*** Provided records Section Begins ***
/-- The divisor 1 is refused by the two unsigned branchfree GEN operations and accepted by the other six (60_exceptions.md R232). -/
def Obligations.DivisorOneIsRejectedByUnsignedBranchfreeOnly : Prop :=
  Response.status (.raised .divisorOneBranchfree) = 0b10 ∧
  ∀ s : State,
    exec (.genU32 1) s = .next { s with responses := s.responses ++ [.ok (.divider 32 .unsigned .branchfull ⟨0, 0x0100⟩)] } ∧
    exec (.genU64 1) s = .next { s with responses := s.responses ++ [.ok (.divider 64 .unsigned .branchfull ⟨0, 0x0100⟩)] } ∧
    exec (.genS32 1) s = .next { s with responses := s.responses ++ [.ok (.divider 32 .signed .branchfull ⟨0, 0x0100⟩)] } ∧
    exec (.genS64 1) s = .next { s with responses := s.responses ++ [.ok (.divider 64 .signed .branchfull ⟨0, 0x0100⟩)] } ∧
    exec (.genU32Bf 1) s = .next { s with responses := s.responses ++ [.raised .divisorOneBranchfree] } ∧
    exec (.genU64Bf 1) s = .next { s with responses := s.responses ++ [.raised .divisorOneBranchfree] } ∧
    exec (.genS32Bf 1) s = .next { s with responses := s.responses ++ [.ok (.divider 32 .signed .branchfree ⟨0, 0x0100⟩)] } ∧
    exec (.genS64Bf 1) s = .next { s with responses := s.responses ++ [.ok (.divider 64 .signed .branchfree ⟨0, 0x0100⟩)] }

/-- 41_generate.md R130, written on unbounded integers with `L` characterised by `2^L <= |d| < 2^(L+1)`. -/
def Obligations.GenU32AnswersItsDivider : Prop :=
  ∀ (d : BitVec 32) (s : State),
    (encode (.genU32 d)).opw = 0x00#8 ∧
    (d.toNat = 0 → exec (.genU32 d) s = .next { s with responses := s.responses ++ [.raised .divisorZero] }) ∧
    ∀ l : Nat, 2 ^ l ≤ d.toNat → d.toNat < 2 ^ (l + 1) →
      exec (.genU32 d) s = .next { s with responses := s.responses ++ [.ok (.divider 32 .unsigned .branchfull
        (if d.toNat = 2 ^ l then ⟨0, BitVec.ofNat 16 (256 + l)⟩
        else if d.toNat - 2 ^ (32 + l) % d.toNat < 2 ^ l then
          ⟨BitVec.ofNat 32 (2 ^ (32 + l) / d.toNat + 1), BitVec.ofNat 16 l⟩
        else ⟨BitVec.ofNat 32 (2 ^ (33 + l) / d.toNat + 1), BitVec.ofNat 16 (64 + l)⟩))] }

/-- 41_generate.md R131, written on unbounded integers with `L` characterised by `2^L <= |d| < 2^(L+1)`. -/
def Obligations.GenU64AnswersItsDivider : Prop :=
  ∀ (d : BitVec 64) (s : State),
    (encode (.genU64 d)).opw = 0x04#8 ∧
    (d.toNat = 0 → exec (.genU64 d) s = .next { s with responses := s.responses ++ [.raised .divisorZero] }) ∧
    ∀ l : Nat, 2 ^ l ≤ d.toNat → d.toNat < 2 ^ (l + 1) →
      exec (.genU64 d) s = .next { s with responses := s.responses ++ [.ok (.divider 64 .unsigned .branchfull
        (if d.toNat = 2 ^ l then ⟨0, BitVec.ofNat 16 (256 + l)⟩
        else if d.toNat - 2 ^ (64 + l) % d.toNat < 2 ^ l then
          ⟨BitVec.ofNat 64 (2 ^ (64 + l) / d.toNat + 1), BitVec.ofNat 16 l⟩
        else ⟨BitVec.ofNat 64 (2 ^ (65 + l) / d.toNat + 1), BitVec.ofNat 16 (64 + l)⟩))] }

/-- 41_generate.md R134, written on unbounded integers with `L` characterised by `2^L <= |d| < 2^(L+1)`. -/
def Obligations.GenS32AnswersItsDivider : Prop :=
  ∀ (d : BitVec 32) (s : State),
    (encode (.genS32 d)).opw = 0x08#8 ∧
    (d.toNat = 0 → exec (.genS32 d) s = .next { s with responses := s.responses ++ [.raised .divisorZero] }) ∧
    ∀ l : Nat, 2 ^ l ≤ d.toInt.natAbs → d.toInt.natAbs < 2 ^ (l + 1) →
      exec (.genS32 d) s = .next { s with responses := s.responses ++ [.ok (.divider 32 .signed .branchfull
        (if d.toInt.natAbs = 2 ^ l then ⟨0, BitVec.ofNat 16 (256 + (if d.toInt < 0 then 128 else 0) + l)⟩
        else if d.toInt.natAbs - 2 ^ (31 + l) % d.toInt.natAbs < 2 ^ l then
          ⟨BitVec.ofNat 32 (2 ^ (31 + l) / d.toInt.natAbs + 1), BitVec.ofNat 16 ((if d.toInt < 0 then 128 else 0) + (l - 1))⟩
        else ⟨BitVec.ofNat 32 (2 ^ (32 + l) / d.toInt.natAbs + 1), BitVec.ofNat 16 (64 + (if d.toInt < 0 then 128 else 0) + l)⟩))] }

/-- 41_generate.md R135, written on unbounded integers with `L` characterised by `2^L <= |d| < 2^(L+1)`. -/
def Obligations.GenS64AnswersItsDivider : Prop :=
  ∀ (d : BitVec 64) (s : State),
    (encode (.genS64 d)).opw = 0x0C#8 ∧
    (d.toNat = 0 → exec (.genS64 d) s = .next { s with responses := s.responses ++ [.raised .divisorZero] }) ∧
    ∀ l : Nat, 2 ^ l ≤ d.toInt.natAbs → d.toInt.natAbs < 2 ^ (l + 1) →
      exec (.genS64 d) s = .next { s with responses := s.responses ++ [.ok (.divider 64 .signed .branchfull
        (if d.toInt.natAbs = 2 ^ l then ⟨0, BitVec.ofNat 16 (256 + (if d.toInt < 0 then 128 else 0) + l)⟩
        else if d.toInt.natAbs - 2 ^ (63 + l) % d.toInt.natAbs < 2 ^ l then
          ⟨BitVec.ofNat 64 (2 ^ (63 + l) / d.toInt.natAbs + 1), BitVec.ofNat 16 ((if d.toInt < 0 then 128 else 0) + (l - 1))⟩
        else ⟨BitVec.ofNat 64 (2 ^ (64 + l) / d.toInt.natAbs + 1), BitVec.ofNat 16 (64 + (if d.toInt < 0 then 128 else 0) + l)⟩))] }

/-- 41_generate.md R132, written on unbounded integers with `L` characterised by `2^L <= |d| < 2^(L+1)`. -/
def Obligations.GenU32BfAnswersItsDivider : Prop :=
  ∀ (d : BitVec 32) (s : State),
    (encode (.genU32Bf d)).opw = 0x10#8 ∧
    (d.toNat = 0 → exec (.genU32Bf d) s = .next { s with responses := s.responses ++ [.raised .divisorZero] }) ∧
    (d.toNat = 1 → exec (.genU32Bf d) s = .next { s with responses := s.responses ++ [.raised .divisorOneBranchfree] }) ∧
    ∀ l : Nat, 1 ≤ l → 2 ^ l ≤ d.toNat → d.toNat < 2 ^ (l + 1) →
      exec (.genU32Bf d) s = .next { s with responses := s.responses ++ [.ok (.divider 32 .unsigned .branchfree
        (if d.toNat = 2 ^ l then ⟨0, BitVec.ofNat 16 (256 + (l - 1))⟩
        else ⟨BitVec.ofNat 32 (2 ^ (33 + l) / d.toNat + 1), BitVec.ofNat 16 (64 + l)⟩))] }

/-- 41_generate.md R133, written on unbounded integers with `L` characterised by `2^L <= |d| < 2^(L+1)`. -/
def Obligations.GenU64BfAnswersItsDivider : Prop :=
  ∀ (d : BitVec 64) (s : State),
    (encode (.genU64Bf d)).opw = 0x14#8 ∧
    (d.toNat = 0 → exec (.genU64Bf d) s = .next { s with responses := s.responses ++ [.raised .divisorZero] }) ∧
    (d.toNat = 1 → exec (.genU64Bf d) s = .next { s with responses := s.responses ++ [.raised .divisorOneBranchfree] }) ∧
    ∀ l : Nat, 1 ≤ l → 2 ^ l ≤ d.toNat → d.toNat < 2 ^ (l + 1) →
      exec (.genU64Bf d) s = .next { s with responses := s.responses ++ [.ok (.divider 64 .unsigned .branchfree
        (if d.toNat = 2 ^ l then ⟨0, BitVec.ofNat 16 (256 + (l - 1))⟩
        else ⟨BitVec.ofNat 64 (2 ^ (65 + l) / d.toNat + 1), BitVec.ofNat 16 (64 + l)⟩))] }

/-- 41_generate.md R136, written on unbounded integers with `L` characterised by `2^L <= |d| < 2^(L+1)`. -/
def Obligations.GenS32BfAnswersItsDivider : Prop :=
  ∀ (d : BitVec 32) (s : State),
    (encode (.genS32Bf d)).opw = 0x18#8 ∧
    (d.toNat = 0 → exec (.genS32Bf d) s = .next { s with responses := s.responses ++ [.raised .divisorZero] }) ∧
    ∀ l : Nat, 2 ^ l ≤ d.toInt.natAbs → d.toInt.natAbs < 2 ^ (l + 1) →
      exec (.genS32Bf d) s = .next { s with responses := s.responses ++ [.ok (.divider 32 .signed .branchfree
        (if d.toInt.natAbs = 2 ^ l then ⟨0, BitVec.ofNat 16 (256 + (if d.toInt < 0 then 128 else 0) + l)⟩
        else ⟨BitVec.ofNat 32 (2 ^ (32 + l) / d.toInt.natAbs + 1), BitVec.ofNat 16 (64 + (if d.toInt < 0 then 128 else 0) + l)⟩))] }

/-- 41_generate.md R137, written on unbounded integers with `L` characterised by `2^L <= |d| < 2^(L+1)`. -/
def Obligations.GenS64BfAnswersItsDivider : Prop :=
  ∀ (d : BitVec 64) (s : State),
    (encode (.genS64Bf d)).opw = 0x1C#8 ∧
    (d.toNat = 0 → exec (.genS64Bf d) s = .next { s with responses := s.responses ++ [.raised .divisorZero] }) ∧
    ∀ l : Nat, 2 ^ l ≤ d.toInt.natAbs → d.toInt.natAbs < 2 ^ (l + 1) →
      exec (.genS64Bf d) s = .next { s with responses := s.responses ++ [.ok (.divider 64 .signed .branchfree
        (if d.toInt.natAbs = 2 ^ l then ⟨0, BitVec.ofNat 16 (256 + (if d.toInt < 0 then 128 else 0) + l)⟩
        else ⟨BitVec.ofNat 64 (2 ^ (64 + l) / d.toInt.natAbs + 1), BitVec.ofNat 16 (64 + (if d.toInt < 0 then 128 else 0) + l)⟩))] }

/-- 10_state.md R33 (a) to (g), clause by clause on the bits, for the eight kinds. -/
def Obligations.GeneratedDividerProperties : Prop :=
  (∀ (d : BitVec 32) (s : State), d.toNat ≠ 0 → ∃ dv : Divider 32 .unsigned .branchfull,
      exec (.genU32 d) s = .next { s with responses := s.responses ++ [.ok (.divider 32 .unsigned .branchfull dv)] } ∧
      dv.ctl.toNat % 64 ≤ 31 ∧ (dv.ctl.getLsbD 8 = true ↔ dv.magic = 0) ∧ ¬(dv.ctl.getLsbD 8 = true ∧ dv.ctl.getLsbD 6 = true) ∧
      dv.ctl.getLsbD 7 = false ∧ dv.ctl.toNat < 512 ∧ dv.ctl.getLsbD 5 = false) ∧
  (∀ (d : BitVec 64) (s : State), d.toNat ≠ 0 → ∃ dv : Divider 64 .unsigned .branchfull,
      exec (.genU64 d) s = .next { s with responses := s.responses ++ [.ok (.divider 64 .unsigned .branchfull dv)] } ∧
      dv.ctl.toNat % 64 ≤ 63 ∧ (dv.ctl.getLsbD 8 = true ↔ dv.magic = 0) ∧ ¬(dv.ctl.getLsbD 8 = true ∧ dv.ctl.getLsbD 6 = true) ∧
      dv.ctl.getLsbD 7 = false ∧ dv.ctl.toNat < 512) ∧
  (∀ (d : BitVec 32) (s : State), d.toNat ≠ 0 → ∃ dv : Divider 32 .signed .branchfull,
      exec (.genS32 d) s = .next { s with responses := s.responses ++ [.ok (.divider 32 .signed .branchfull dv)] } ∧
      dv.ctl.toNat % 64 ≤ 31 ∧ (dv.ctl.getLsbD 8 = true ↔ dv.magic = 0) ∧ ¬(dv.ctl.getLsbD 8 = true ∧ dv.ctl.getLsbD 6 = true) ∧
      (dv.ctl.getLsbD 7 = true ↔ d.toInt < 0) ∧ (dv.ctl.getLsbD 8 = false → (dv.ctl.getLsbD 6 = true ↔ dv.magic.msb = true)) ∧
      dv.ctl.toNat < 512 ∧ dv.ctl.getLsbD 5 = false) ∧
  (∀ (d : BitVec 64) (s : State), d.toNat ≠ 0 → ∃ dv : Divider 64 .signed .branchfull,
      exec (.genS64 d) s = .next { s with responses := s.responses ++ [.ok (.divider 64 .signed .branchfull dv)] } ∧
      dv.ctl.toNat % 64 ≤ 63 ∧ (dv.ctl.getLsbD 8 = true ↔ dv.magic = 0) ∧ ¬(dv.ctl.getLsbD 8 = true ∧ dv.ctl.getLsbD 6 = true) ∧
      (dv.ctl.getLsbD 7 = true ↔ d.toInt < 0) ∧ (dv.ctl.getLsbD 8 = false → (dv.ctl.getLsbD 6 = true ↔ dv.magic.msb = true)) ∧
      dv.ctl.toNat < 512) ∧
  (∀ (d : BitVec 32) (s : State), d.toNat ≠ 0 → d.toNat ≠ 1 → ∃ dv : Divider 32 .unsigned .branchfree,
      exec (.genU32Bf d) s = .next { s with responses := s.responses ++ [.ok (.divider 32 .unsigned .branchfree dv)] } ∧
      dv.ctl.toNat % 64 ≤ 31 ∧ (dv.ctl.getLsbD 8 = true ↔ dv.magic = 0) ∧ ¬(dv.ctl.getLsbD 8 = true ∧ dv.ctl.getLsbD 6 = true) ∧
      dv.ctl.getLsbD 7 = false ∧ (dv.ctl.getLsbD 6 = true ↔ dv.ctl.getLsbD 8 = false) ∧ dv.ctl.toNat < 512 ∧ dv.ctl.getLsbD 5 = false) ∧
  (∀ (d : BitVec 64) (s : State), d.toNat ≠ 0 → d.toNat ≠ 1 → ∃ dv : Divider 64 .unsigned .branchfree,
      exec (.genU64Bf d) s = .next { s with responses := s.responses ++ [.ok (.divider 64 .unsigned .branchfree dv)] } ∧
      dv.ctl.toNat % 64 ≤ 63 ∧ (dv.ctl.getLsbD 8 = true ↔ dv.magic = 0) ∧ ¬(dv.ctl.getLsbD 8 = true ∧ dv.ctl.getLsbD 6 = true) ∧
      dv.ctl.getLsbD 7 = false ∧ (dv.ctl.getLsbD 6 = true ↔ dv.ctl.getLsbD 8 = false) ∧ dv.ctl.toNat < 512) ∧
  (∀ (d : BitVec 32) (s : State), d.toNat ≠ 0 → ∃ dv : Divider 32 .signed .branchfree,
      exec (.genS32Bf d) s = .next { s with responses := s.responses ++ [.ok (.divider 32 .signed .branchfree dv)] } ∧
      dv.ctl.toNat % 64 ≤ 31 ∧ (dv.ctl.getLsbD 8 = true ↔ dv.magic = 0) ∧ ¬(dv.ctl.getLsbD 8 = true ∧ dv.ctl.getLsbD 6 = true) ∧
      (dv.ctl.getLsbD 7 = true ↔ d.toInt < 0) ∧ (dv.ctl.getLsbD 6 = true ↔ dv.ctl.getLsbD 8 = false) ∧ (dv.ctl.getLsbD 8 = false → (dv.ctl.getLsbD 6 = true ↔ dv.magic.msb = true)) ∧
      dv.ctl.toNat < 512 ∧ dv.ctl.getLsbD 5 = false) ∧
  (∀ (d : BitVec 64) (s : State), d.toNat ≠ 0 → ∃ dv : Divider 64 .signed .branchfree,
      exec (.genS64Bf d) s = .next { s with responses := s.responses ++ [.ok (.divider 64 .signed .branchfree dv)] } ∧
      dv.ctl.toNat % 64 ≤ 63 ∧ (dv.ctl.getLsbD 8 = true ↔ dv.magic = 0) ∧ ¬(dv.ctl.getLsbD 8 = true ∧ dv.ctl.getLsbD 6 = true) ∧
      (dv.ctl.getLsbD 7 = true ↔ d.toInt < 0) ∧ (dv.ctl.getLsbD 6 = true ↔ dv.ctl.getLsbD 8 = false) ∧ (dv.ctl.getLsbD 8 = false → (dv.ctl.getLsbD 6 = true ↔ dv.magic.msb = true)) ∧
      dv.ctl.toNat < 512)

/-- The sentinel `magic = 0` (10_state.md R28) and the classification of generated Dividers (42_classify.md R151, R154). -/
def Obligations.MagicIsZeroExactlyForPowersOfTwo : Prop :=
  (∀ (d : BitVec 32) (s t : State), d.toNat ≠ 0 → ∃ (dv : Divider 32 .unsigned .branchfull) (c : BitVec 2),
      exec (.genU32 d) s = .next { s with responses := s.responses ++ [.ok (.divider 32 .unsigned .branchfull dv)] } ∧
      exec (.stratU32 dv) t = .next { t with responses := t.responses ++ [.ok (.strategy c)] } ∧
      (dv.magic = 0 ↔ ∃ m : Nat, d.toNat = 2 ^ m) ∧ (c = 0b00 ↔ ∃ m : Nat, d.toNat = 2 ^ m) ∧ c ≠ 0b11) ∧
  (∀ (d : BitVec 64) (s t : State), d.toNat ≠ 0 → ∃ (dv : Divider 64 .unsigned .branchfull) (c : BitVec 2),
      exec (.genU64 d) s = .next { s with responses := s.responses ++ [.ok (.divider 64 .unsigned .branchfull dv)] } ∧
      exec (.stratU64 dv) t = .next { t with responses := t.responses ++ [.ok (.strategy c)] } ∧
      (dv.magic = 0 ↔ ∃ m : Nat, d.toNat = 2 ^ m) ∧ (c = 0b00 ↔ ∃ m : Nat, d.toNat = 2 ^ m) ∧ c ≠ 0b11) ∧
  (∀ (d : BitVec 32) (s t : State), d.toNat ≠ 0 → ∃ (dv : Divider 32 .signed .branchfull) (c : BitVec 2),
      exec (.genS32 d) s = .next { s with responses := s.responses ++ [.ok (.divider 32 .signed .branchfull dv)] } ∧
      exec (.stratS32 dv) t = .next { t with responses := t.responses ++ [.ok (.strategy c)] } ∧
      (dv.magic = 0 ↔ ∃ m : Nat, d.toInt.natAbs = 2 ^ m) ∧ (c = 0b00 ↔ ∃ m : Nat, d.toInt.natAbs = 2 ^ m) ∧ c ≠ 0b11) ∧
  (∀ (d : BitVec 64) (s t : State), d.toNat ≠ 0 → ∃ (dv : Divider 64 .signed .branchfull) (c : BitVec 2),
      exec (.genS64 d) s = .next { s with responses := s.responses ++ [.ok (.divider 64 .signed .branchfull dv)] } ∧
      exec (.stratS64 dv) t = .next { t with responses := t.responses ++ [.ok (.strategy c)] } ∧
      (dv.magic = 0 ↔ ∃ m : Nat, d.toInt.natAbs = 2 ^ m) ∧ (c = 0b00 ↔ ∃ m : Nat, d.toInt.natAbs = 2 ^ m) ∧ c ≠ 0b11) ∧
  (∀ (d : BitVec 32) (s t : State), d.toNat ≠ 0 → d.toNat ≠ 1 → ∃ (dv : Divider 32 .unsigned .branchfree) (c : BitVec 2),
      exec (.genU32Bf d) s = .next { s with responses := s.responses ++ [.ok (.divider 32 .unsigned .branchfree dv)] } ∧
      exec (.stratU32Bf dv) t = .next { t with responses := t.responses ++ [.ok (.strategy c)] } ∧
      (dv.magic = 0 ↔ ∃ m : Nat, d.toNat = 2 ^ m) ∧ (c = 0b00 ↔ ∃ m : Nat, d.toNat = 2 ^ m) ∧ c ≠ 0b11 ∧ c ≠ 0b01) ∧
  (∀ (d : BitVec 64) (s t : State), d.toNat ≠ 0 → d.toNat ≠ 1 → ∃ (dv : Divider 64 .unsigned .branchfree) (c : BitVec 2),
      exec (.genU64Bf d) s = .next { s with responses := s.responses ++ [.ok (.divider 64 .unsigned .branchfree dv)] } ∧
      exec (.stratU64Bf dv) t = .next { t with responses := t.responses ++ [.ok (.strategy c)] } ∧
      (dv.magic = 0 ↔ ∃ m : Nat, d.toNat = 2 ^ m) ∧ (c = 0b00 ↔ ∃ m : Nat, d.toNat = 2 ^ m) ∧ c ≠ 0b11 ∧ c ≠ 0b01) ∧
  (∀ (d : BitVec 32) (s t : State), d.toNat ≠ 0 → ∃ (dv : Divider 32 .signed .branchfree) (c : BitVec 2),
      exec (.genS32Bf d) s = .next { s with responses := s.responses ++ [.ok (.divider 32 .signed .branchfree dv)] } ∧
      exec (.stratS32Bf dv) t = .next { t with responses := t.responses ++ [.ok (.strategy c)] } ∧
      (dv.magic = 0 ↔ ∃ m : Nat, d.toInt.natAbs = 2 ^ m) ∧ (c = 0b00 ↔ ∃ m : Nat, d.toInt.natAbs = 2 ^ m) ∧ c ≠ 0b11 ∧ c ≠ 0b01) ∧
  (∀ (d : BitVec 64) (s t : State), d.toNat ≠ 0 → ∃ (dv : Divider 64 .signed .branchfree) (c : BitVec 2),
      exec (.genS64Bf d) s = .next { s with responses := s.responses ++ [.ok (.divider 64 .signed .branchfree dv)] } ∧
      exec (.stratS64Bf dv) t = .next { t with responses := t.responses ++ [.ok (.strategy c)] } ∧
      (dv.magic = 0 ↔ ∃ m : Nat, d.toInt.natAbs = 2 ^ m) ∧ (c = 0b00 ↔ ∃ m : Nat, d.toInt.natAbs = 2 ^ m) ∧ c ≠ 0b11 ∧ c ≠ 0b01)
*** Provided records Section Ends ***
#### Task requirements:
In the entries above, find the line holding "(encode (.genU32Bf d)).opw = 0x10#8 ∧" and the line holding "def Obligations.GenS32BfAnswersItsDivider : Prop"; print both of them and every line between, exactly, and nothing else.

#### Task response:
    (encode (.genU32Bf d)).opw = 0x10#8 ∧
    (d.toNat = 0 → exec (.genU32Bf d) s = .next { s with responses := s.responses ++ [.raised .divisorZero] }) ∧
    (d.toNat = 1 → exec (.genU32Bf d) s = .next { s with responses := s.responses ++ [.raised .divisorOneBranchfree] }) ∧
    ∀ l : Nat, 1 ≤ l → 2 ^ l ≤ d.toNat → d.toNat < 2 ^ (l + 1) →
      exec (.genU32Bf d) s = .next { s with responses := s.responses ++ [.ok (.divider 32 .unsigned .branchfree
        (if d.toNat = 2 ^ l then ⟨0, BitVec.ofNat 16 (256 + (l - 1))⟩
        else ⟨BitVec.ofNat 32 (2 ^ (33 + l) / d.toNat + 1), BitVec.ofNat 16 (64 + l)⟩))] }

/-- 41_generate.md R133, written on unbounded integers with `L` characterised by `2^L <= |d| < 2^(L+1)`. -/
def Obligations.GenU64BfAnswersItsDivider : Prop :=
  ∀ (d : BitVec 64) (s : State),
    (encode (.genU64Bf d)).opw = 0x14#8 ∧
    (d.toNat = 0 → exec (.genU64Bf d) s = .next { s with responses := s.responses ++ [.raised .divisorZero] }) ∧
    (d.toNat = 1 → exec (.genU64Bf d) s = .next { s with responses := s.responses ++ [.raised .divisorOneBranchfree] }) ∧
    ∀ l : Nat, 1 ≤ l → 2 ^ l ≤ d.toNat → d.toNat < 2 ^ (l + 1) →
      exec (.genU64Bf d) s = .next { s with responses := s.responses ++ [.ok (.divider 64 .unsigned .branchfree
        (if d.toNat = 2 ^ l then ⟨0, BitVec.ofNat 16 (256 + (l - 1))⟩
        else ⟨BitVec.ofNat 64 (2 ^ (65 + l) / d.toNat + 1), BitVec.ofNat 16 (64 + l)⟩))] }

/-- 41_generate.md R136, written on unbounded integers with `L` characterised by `2^L <= |d| < 2^(L+1)`. -/
def Obligations.GenS32BfAnswersItsDivider : Prop :=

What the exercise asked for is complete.